Records –
/-! ### One queue -/

@[simp] theorem Traffic.bounded_mk (w : List HostRequest) (b : Option Transaction) (a i r n p f t l) :
    (Traffic.mk w b a i r n p f t l).bounded ↔ w.length + hostsOnBus b ≤ 4 := Iff.rfl
@[simp] theorem Traffic.bounded.sum {t : Traffic} (h : t.bounded) :
    t.waiting.length + hostsOnBus t.bus ≤ 4 := h
@[simp] theorem Traffic.bounded.waiting {t : Traffic} (h : t.bounded) : t.waiting.length ≤ 4 := by
  have := h.sum
  omega
@[simp] theorem hostsOnBus_none : hostsOnBus none = 0 := rfl
theorem hostsOnBus_le (b : Option Transaction) : hostsOnBus b ≤ 1 := by
  unfold hostsOnBus
  (repeat' split) <;> simp
@[simp] theorem hostsOnBus_limit (b : Option Transaction) (f : Timer → Timer) :
    hostsOnBus (b.map fun x => { x with limit := f x.limit }) = hostsOnBus b := by
  cases b <;> rfl
@[simp] theorem hostsOnBus_redirect (b : Option Transaction) (d : ReverifyDest) :
    hostsOnBus (b.map fun x => { x with owner := x.owner.redirect d }) = hostsOnBus b := by
  cases b with
  | none => rfl
  | some x => rcases x with ⟨o, _, _, _, _, _, _⟩; cases o <;> try rfl
              rename_i e; cases e <;> rfl
@[simp] theorem hostsOnBus_discarded (b : Option Transaction) :
    hostsOnBus (b.map fun x => { x with owner := x.owner.discarded }) = hostsOnBus b := by
  cases b with
  | none => rfl
  | some x => rcases x with ⟨o, _, _, _, _, _, _⟩; cases o <;> rfl
@[simp] theorem hostsOnBus_host (p : Policy) (r : HostRequest) :
    hostsOnBus (some (hostTransaction p r)) = 1 := rfl
@[simp] theorem Traffic.settled_bounded {t : Traffic} (_ : t.bounded) : t.settled.bounded := by
  have := hostsOnBus_le t.bus
  simp [Traffic.settled]
  omega
@[simp] theorem Traffic.onMove_bounded {t : Traffic} (h : t.bounded) (p : Policy) (m : PartMode)
    (old new : BayState) : (t.onMove p m old new).bounded := by
  simp only [Traffic.onMove]
  (repeat' split) <;> simp [h]
@[simp] theorem Traffic.withdrawReverify_bounded {t : Traffic} (h : t.bounded) :
    t.withdrawReverify.bounded := by simp [Traffic.withdrawReverify, h]
@[simp] theorem Traffic.recordRemoved_bounded {t : Traffic} (h : t.bounded) :
    t.recordRemoved.bounded := by simp [Traffic.recordRemoved, h]
@[simp] theorem Traffic.controlReset_bounded (t : Traffic) : t.controlReset.bounded := by
  simp only [Traffic.controlReset, Traffic.bounded_mk]
  have := hostsOnBus_le (t.controlReset.bus)
  simp only [Traffic.controlReset] at this
  simp only [List.length_nil]
  omega
@[simp] theorem Traffic.fresh_bounded : Traffic.fresh.bounded := by simp [Traffic.fresh]
@[simp] theorem Traffic.afterFullReset_bounded (n : BayState) :
    (Traffic.afterFullReset n).bounded := by simp [Traffic.afterFullReset, Traffic.fresh]
@[simp] theorem Bay.modeChanged_bounded {y : Bay} (h : y.traffic.bounded) (p : Policy)
    (m n : PartMode) : (Bay.modeChanged p m n y).traffic.bounded := by
  simp only [Bay.modeChanged]
  (repeat' split) <;> simp [h]
@[simp] theorem Bay.tick_bounded {y : Bay} (h : y.traffic.bounded) : y.tick.traffic.bounded := by
  simp [Bay.tick, h]
theorem takeEligible_length (mask : BitVec 4) (q : List HostRequest) {r : HostRequest}
    {rest : List HostRequest} (h : takeEligible mask q = some (r, rest)) :
    rest.length + 1 = q.length := by
  induction q generalizing rest with
  | nil => simp [takeEligible] at h
  | cons x xs ih =>
    simp only [takeEligible] at h
    split at h
    · simp only [Option.map_eq_some_iff] at h
      obtain ⟨⟨r', rest'⟩, h1, h2⟩ := h
      simp only [Prod.mk.injEq] at h2
      obtain ⟨rfl, rfl⟩ := h2
      simp [ih h1]
    · simp_all
@[simp] theorem State.bay_traffic_bounded {s : State} (h : queuesBounded s.bays) (i : BayId) :
    (s.bay i).traffic.bounded := h.get i

/-! ### Operations -/

@[simp] theorem State.syncPins_queues {s : State} (h : queuesBounded s.bays) :
    queuesBounded (State.syncPins s).bays := by
  simp only [State.syncPins]
  (repeat' split) <;> simp (maxDischargeDepth := 12) [h]

@[simp] theorem State.setReasons_queues {s : State} (i : BayId) (f : LockReasons → LockReasons) (h : queuesBounded s.bays) :
    queuesBounded (State.setReasons s i f).bays := by
  simp only [State.setReasons]
  simp (maxDischargeDepth := 12) [h]

@[simp] theorem State.settleSilent_queues {s : State} (i : BayId) (h : queuesBounded s.bays) :
    queuesBounded (State.settleSilent s i).bays := by
  simp only [State.settleSilent]
  simp (maxDischargeDepth := 12) [h]

@[simp] theorem State.settleEmpty_queues {s : State} (i : BayId) (h : queuesBounded s.bays) :
    queuesBounded (State.settleEmpty s i).bays := by
  simp only [State.settleEmpty]
  (repeat' split) <;> simp (maxDischargeDepth := 12) [h]

@[simp] theorem State.moveBay_queues {s : State} (i : BayId) (new : BayState) (h : queuesBounded s.bays) :
    queuesBounded (State.moveBay s i new).bays := by
  simp only [State.moveBay]
  (repeat' split) <;> simp (maxDischargeDepth := 12) [h]

@[simp] theorem State.onIndications_queues {s : State} (i : BayId) (f : Bay → Bay)
    (hf : (f (s.bays.get i)).traffic.bounded) (h : queuesBounded s.bays) :
    queuesBounded (s.onIndications i f).bays := by
  simp [State.onIndications, h, hf]

@[simp] theorem State.enterIdentifying_queues {s : State} (i : BayId) (h : queuesBounded s.bays) :
    queuesBounded (State.enterIdentifying s i).bays := by
  simp only [State.enterIdentifying]
  simp (maxDischargeDepth := 12) [h]

@[simp] theorem State.startSettle_queues {s : State} (i : BayId) (h : queuesBounded s.bays) :
    queuesBounded (State.startSettle s i).bays := by
  simp only [State.startSettle]
  simp (maxDischargeDepth := 12) [h]

@[simp] theorem State.startRelease_queues {s : State} (i : BayId) (h : queuesBounded s.bays) :
    queuesBounded (State.startRelease s i).bays := by
  simp only [State.startRelease]
  simp (maxDischargeDepth := 12) [h]

@[simp] theorem State.contactArrival_queues {s : State} (i : BayId) (h : queuesBounded s.bays) :
    queuesBounded (State.contactArrival s i).bays := by
  simp only [State.contactArrival]
  (repeat' split) <;> simp (maxDischargeDepth := 12) [h]

@[simp] theorem State.contactLoss_queues {s : State} (i : BayId) (h : queuesBounded s.bays) :
    queuesBounded (State.contactLoss s i).bays := by
  simp only [State.contactLoss]
  (repeat' split) <;> simp (maxDischargeDepth := 12) [h]

@[simp] theorem State.takeCheck_queues {s : State} (i : BayId) (h : queuesBounded s.bays) :
    queuesBounded (State.takeCheck s i).bays := by
  simp only [State.takeCheck]
  simp (maxDischargeDepth := 12) [h]

@[simp] theorem State.readmissionTest_queues {s : State} (i : BayId) (h : queuesBounded s.bays) :
    queuesBounded (State.readmissionTest s i).bays := by
  simp only [State.readmissionTest]
  (repeat' split) <;> simp (maxDischargeDepth := 12) [h]

@[simp] theorem State.identificationDone_queues {s : State} (i : BayId) (h : queuesBounded s.bays) :
    queuesBounded (State.identificationDone s i).bays := by
  simp only [State.identificationDone]
  (repeat' split) <;> simp (maxDischargeDepth := 12) [h]

@[simp] theorem State.tableIncomplete_queues {s : State} (i : BayId) (h : queuesBounded s.bays) :
    queuesBounded (State.tableIncomplete s i).bays := by
  simp only [State.tableIncomplete]
  simp (maxDischargeDepth := 12) [h]

@[simp] theorem State.alarmWritten_queues {s : State} (i : BayId) (h : queuesBounded s.bays) :
    queuesBounded (State.alarmWritten s i).bays := by
  simp only [State.alarmWritten]
  (repeat' split) <;> simp (maxDischargeDepth := 12) [h]

@[simp] theorem State.takeTrip_queues {s : State} (i : BayId) (h : queuesBounded s.bays) :
    queuesBounded (State.takeTrip s i).bays := by
  simp only [State.takeTrip]
  simp (maxDischargeDepth := 12) [h]

@[simp] theorem State.tripRaised_queues {s : State} (i : BayId) (h : queuesBounded s.bays) :
    queuesBounded (State.tripRaised s i).bays := by
  simp only [State.tripRaised]
  (repeat' split) <;> simp (maxDischargeDepth := 12) [h]

@[simp] theorem State.raiseTrip_queues {s : State} (i : BayId) (h : queuesBounded s.bays) :
    queuesBounded (State.raiseTrip s i).bays := by
  simp only [State.raiseTrip]
  (repeat' split) <;> simp (maxDischargeDepth := 12) [h]

@[simp] theorem State.countFailure_queues {s : State} (i : BayId) (h : queuesBounded s.bays) :
    queuesBounded (State.countFailure s i).bays := by
  simp only [State.countFailure]
  (repeat' split) <;> simp (maxDischargeDepth := 12) [h]

@[simp] theorem State.countAck_queues {s : State} (i : BayId) (h : queuesBounded s.bays) :
    queuesBounded (State.countAck s i).bays := by
  simp only [State.countAck]
  (repeat' split) <;> simp (maxDischargeDepth := 12) [h]

@[simp] theorem State.lockoutLimitWritten_queues {s : State} (i : BayId) (h : queuesBounded s.bays) :
    queuesBounded (State.lockoutLimitWritten s i).bays := by
  simp only [State.lockoutLimitWritten]
  (repeat' split) <;> simp (maxDischargeDepth := 12) [h]

@[simp] theorem State.endDeferral_queues {s : State} (i : BayId) (h : queuesBounded s.bays) :
    queuesBounded (State.endDeferral s i).bays := by
  simp only [State.endDeferral]
  (repeat' split) <;> simp (maxDischargeDepth := 12) [h]

@[simp] theorem State.selectDischarge_queues {s : State} (h : queuesBounded s.bays) :
    queuesBounded (State.selectDischarge s).bays := by
  simp only [State.selectDischarge]
  (repeat' split) <;> simp (maxDischargeDepth := 12) [h]

@[simp] theorem State.selectCharge_queues {s : State} (h : queuesBounded s.bays) :
    queuesBounded (State.selectCharge s).bays := by
  simp only [State.selectCharge]
  simp (maxDischargeDepth := 12) [h]

@[simp] theorem State.setLastSupply_queues (base : LockReasons → LockReasons) {s : State} (h : queuesBounded s.bays) :
    queuesBounded (State.setLastSupply base s).bays := by
  simp only [State.setLastSupply]
  simp (maxDischargeDepth := 12) [h]

@[simp] theorem State.reevaluate_queues (ev : SupplyEvent) {s : State} (h : queuesBounded s.bays) :
    queuesBounded (State.reevaluate ev s).bays := by
  simp only [State.reevaluate]
  simp (maxDischargeDepth := 12) [h]

@[simp] theorem State.closeEventIn_queues (x0 : Nat) {s : State} (h : queuesBounded s.bays) :
    queuesBounded (State.closeEventIn x0 s).bays := by
  induction x0 generalizing s with
  | zero => simpa [State.closeEventIn] using h
  | succ n ih =>
    simp only [State.closeEventIn]
    split
    · exact h
    · exact ih (by simp (maxDischargeDepth := 12) [h])

@[simp] theorem State.closeEvent_queues {s : State} (h : queuesBounded s.bays) :
    queuesBounded (State.closeEvent s).bays := by
  simp (maxDischargeDepth := 12) [State.closeEvent, h]


theorem State.serveMaintenance_queues {s : State} (i : BayId) (_ : (s.bay i).traffic.bus = none)
    (h : queuesBounded s.bays) : queuesBounded (s.serveMaintenance i).1.bays := by
  have hw : (s.bays.get i).traffic.waiting.length ≤ 4 := (h.get i).waiting
  have hs : (s.bays.get i).traffic.waiting.length + hostsOnBus (s.bays.get i).traffic.bus ≤ 4 :=
    (h.get i).sum
  simp only [State.serveMaintenance]
  (repeat' split) <;>
    simp (maxDischargeDepth := 12) [h, State.grant, ownTransaction, hostsOnBus, hw]
  all_goals exact h.set i hs

@[simp] theorem State.arbitrateOnce_queues {s : State} (i : BayId) (h : queuesBounded s.bays) :
    queuesBounded (s.arbitrateOnce i).1.bays := by
  simp only [State.arbitrateOnce]
  split
  · exact h
  · rename_i hb
    have hn : (s.bay i).traffic.bus = none := by
      simp only [arbiterBlocked, Bool.or_eq_true, not_or] at hb
      simpa using hb.1.1
    have hw : (s.bays.get i).traffic.waiting.length ≤ 4 := (h.get i).waiting
    split
    · split <;> simp [h, State.grant, ownTransaction, hostsOnBus, hw]
      exact h.set i (h.get i).sum
    · split
      · rename_i r rest hq
        split
        · exact State.serveMaintenance_queues i hn h
        · have := takeEligible_length _ _ hq
          have hw' : (s.bay i).traffic.waiting.length ≤ 4 := hw
          simp [h, State.grant]
          apply h.set
          simp
          omega
      · exact State.serveMaintenance_queues i hn h

@[simp] theorem State.arbitrateIn_queues (i : BayId) (x0 : Nat) {s : State} (h : queuesBounded s.bays) :
    queuesBounded (State.arbitrateIn i x0 s).bays := by
  induction x0 generalizing s with
  | zero => simpa [State.arbitrateIn] using h
  | succ n ih =>
    simp only [State.arbitrateIn]
    split
    · simp (maxDischargeDepth := 12) [h]
    · exact ih (by simp (maxDischargeDepth := 12) [h])

@[simp] theorem State.arbitrate_queues {s : State} (i : BayId) (h : queuesBounded s.bays) :
    queuesBounded (State.arbitrate s i).bays := by
  simp (maxDischargeDepth := 12) [State.arbitrate, h]

@[simp] theorem State.arbitrateBoth_queues {s : State} (h : queuesBounded s.bays) :
    queuesBounded (State.arbitrateBoth s).bays := by
  simp only [State.arbitrateBoth]
  simp (maxDischargeDepth := 12) [h]

@[simp] theorem State.requestReverify_queues {s : State} (i : BayId) (h : queuesBounded s.bays) :
    queuesBounded (State.requestReverify s i).bays := by
  simp only [State.requestReverify]
  (repeat' split) <;> simp (maxDischargeDepth := 12) [h]

@[simp] theorem State.writeRecord_queues {s : State} (i : BayId) (f : SnoopField) (v : Nat) (h : queuesBounded s.bays) :
    queuesBounded (State.writeRecord s i f v).bays := by
  simp only [State.writeRecord]
  (repeat' split) <;> simp (maxDischargeDepth := 12) [h]

@[simp] theorem State.snoop_queues {s : State} (i : BayId) (f : SnoopField) (data : List Byte) (h : queuesBounded s.bays) :
    queuesBounded (State.snoop s i f data).bays := by
  simp only [State.snoop]
  (repeat' split) <;> simp (maxDischargeDepth := 12) [h]

@[simp] theorem State.identificationRead_queues {s : State} (i : BayId) (n : Nat) (data : List Byte) (h : queuesBounded s.bays) :
    queuesBounded (State.identificationRead s i n data).bays := by
  simp only [State.identificationRead]
  (repeat' split) <;> simp (maxDischargeDepth := 12) [h]

@[simp] theorem State.endRound_queues {s : State} (i : BayId) (h : queuesBounded s.bays) :
    queuesBounded (State.endRound s i).bays := by
  simp only [State.endRound]
  (repeat' split) <;> simp (maxDischargeDepth := 12) [h]

@[simp] theorem State.reverifyRead_queues {s : State} (i : BayId) (dest : ReverifyDest) (data : List Byte) (h : queuesBounded s.bays) :
    queuesBounded (State.reverifyRead s i dest data).bays := by
  simp only [State.reverifyRead]
  (repeat' split) <;> simp (maxDischargeDepth := 12) [h]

Directions for this task –
In the entries above, find the line holding "simp only [Traffic.onMove]" and the line holding "simp only [Prod.mk.injEq] at h2", then retype exactly those two lines and every line between them, and nothing else.

Answer to the exercise –
  simp only [Traffic.onMove]
  (repeat' split) <;> simp [h]
@[simp] theorem Traffic.withdrawReverify_bounded {t : Traffic} (h : t.bounded) :
    t.withdrawReverify.bounded := by simp [Traffic.withdrawReverify, h]
@[simp] theorem Traffic.recordRemoved_bounded {t : Traffic} (h : t.bounded) :
    t.recordRemoved.bounded := by simp [Traffic.recordRemoved, h]
@[simp] theorem Traffic.controlReset_bounded (t : Traffic) : t.controlReset.bounded := by
  simp only [Traffic.controlReset, Traffic.bounded_mk]
  have := hostsOnBus_le (t.controlReset.bus)
  simp only [Traffic.controlReset] at this
  simp only [List.length_nil]
  omega
@[simp] theorem Traffic.fresh_bounded : Traffic.fresh.bounded := by simp [Traffic.fresh]
@[simp] theorem Traffic.afterFullReset_bounded (n : BayState) :
    (Traffic.afterFullReset n).bounded := by simp [Traffic.afterFullReset, Traffic.fresh]
@[simp] theorem Bay.modeChanged_bounded {y : Bay} (h : y.traffic.bounded) (p : Policy)
    (m n : PartMode) : (Bay.modeChanged p m n y).traffic.bounded := by
  simp only [Bay.modeChanged]
  (repeat' split) <;> simp [h]
@[simp] theorem Bay.tick_bounded {y : Bay} (h : y.traffic.bounded) : y.tick.traffic.bounded := by
  simp [Bay.tick, h]
theorem takeEligible_length (mask : BitVec 4) (q : List HostRequest) {r : HostRequest}
    {rest : List HostRequest} (h : takeEligible mask q = some (r, rest)) :
    rest.length + 1 = q.length := by
  induction q generalizing rest with
  | nil => simp [takeEligible] at h
  | cons x xs ih =>
    simp only [takeEligible] at h
    split at h
    · simp only [Option.map_eq_some_iff] at h
      obtain ⟨⟨r', rest'⟩, h1, h2⟩ := h
      simp only [Prod.mk.injEq] at h2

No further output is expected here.